## Item-based k-nearest neighbors in rrecsys

Given a target user and her positively (i.e., above a pre-defined threshold) rated items, the algorithm relies on the items' similarities for the formation of a neighborhood of nearest items.

The choice of the k nearest neighbors for the neighborhood formation results in a tradeoff:
a very small k leads to few candidate items that can be recommended because there are not a lot of neighbors to support the predictions. In contrast, a very large k impacts precision as the particularities of user's preferences can be blunted due to the large neighborhood size. In most related works k has been set to be in the range of values from 10 to 100, where the optimum k also depends on data characteristics such as sparsity.

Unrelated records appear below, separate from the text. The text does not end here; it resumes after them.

-- ==== Sys2Proof/Laws/Asked.lean ====
section
/-! SUPPORT. What is asked of a state is answered the same once a command has left the queue of those taken, or once a transaction was
accepted. -/
set_option Elab.async false
namespace Sys2Proof.Machine
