/-- Every meaning keeps `Apart`, M apart. -/
theorem exec_apart_any (i : Instr) (s : State) : ApartO false s (exec i s) := by
  by_cases n : reachesM i = false
  · exact ⟨fun t e => ((exec_apart i s n).of t e).weaken⟩
  have h := Apart.refl false s
  cases i with
  | coreSupplyReset x1 => exact execCoreSupplyReset_apart x1 s h
  | registerReadRequest x1 x2 => exact execRegisterReadRequest_apart x1 x2 s h
  | statementRequest x1 x2 => exact execStatementRequest_apart x1 x2 s h
  | displayRequest x1 x2 => exact execDisplayRequest_apart x1 x2 s h
  | legalSample x1 x2 => exact execLegalSample_apart x1 x2 s h
  | mstatusPoll => exact execMstatusPoll_apart s h
  | mStart x1 x2 x3 x4 => exact execMStart_apart x1 x2 x3 x4 s h
  | mPeriodicCheck x1 x2 => exact execMPeriodicCheck_apart x1 x2 s h
  | mIdleTimeout => exact execMIdleTimeout_apart s h
  | mDormantTimeout => exact execMDormantTimeout_apart s h
  | mWake x1 => exact execMWake_apart x1 s h
  | journalStore => exact execJournalStore_apart s h
  | powerFailStore => exact execPowerFailStore_apart s h
  | metroCalRead x1 x2 => exact execMetroCalRead_apart x1 x2 s h
  | metroCalPoint x1 x2 => exact execMetroCalPoint_apart x1 x2 s h
  | metroCalPointDone x1 => exact execMetroCalPointDone_apart x1 s h
  | calStore => exact execCalStore_apart s h
  | setAuthority x1 => exact execSetAuthority_apart x1 s h
  | sealMetro => exact execSeal_apart s h
  | unsealMetro x1 => exact execUnseal_apart x1 s h
  | mTestAccess x1 => exact execMTestAccess_apart x1 s h
  | _ => exact absurd rfl n

/-- A tick keeps `Apart` with M the same. -/
theorem tick_keeps (s : State) : Apart true s (tick s) := tick_apart s (.refl true s)

/-- What `kept` says survives whatever keeps `Apart`. -/
theorem Apart.kept {m : Bool} {r t : State} (a : Apart m r t) (h : kept r = true) : kept t = true := by
  simp only [Machine.kept, Bool.and_eq_true, fittedDies, servesRight, beq_iff_eq, Bool.not_eq_true'] at h ⊢
  obtain ⟨⟨h1, h2⟩, h3⟩ := h
  refine ⟨⟨a.mem h1, ?_⟩, ?_⟩
  · rw [a.codes, a.part, h2]
  · have p : servesP r.sup := fun e => by simpa [e] using h3
    have q := a.serves p
    cases e : t.sup.fatal || t.sup.halted
    · simp
    · simp [q e]

end Sys2Proof.Machine
end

The similarity is measured based on two algorithms: cosine(simFunct ='cos') and adjusted cosine(simFunct = 'adjCos').

For the Rating Prediction task, to train a model with this algorithm, it is required to define an additional argument, *neigh* the neighborhood size.

```
data("ml100k")
d <- defineData(ml100k)
e <- evalModel(d, folds = 2)
ib_model_res <- evalPred(e, "ibknn", simFunct = "cos", neigh = 10)
ib_model_res
```

For the Item Recommendation task, to provide item recommendations, it is required to define two additional arguments, *positiveThreshold* the threshold for “positive” ratings, and the *topN* the number of recommended items.

```
data("ml100k")
d <- defineData(ml100k)
e <- evalModel(d, folds = 2)
ib_model_res <- evalRec(e, "ibknn", simFunct = "cos", neigh = 10, positiveThreshold = 3, topN = 3)
ib_model_res
```

The *neigh* default value is 10.
The *positiveThreshold* default value is 3.
The *topN* default value is 3.

The returned object is of type *IBclass*.

To get more details about the slots read the reference manual.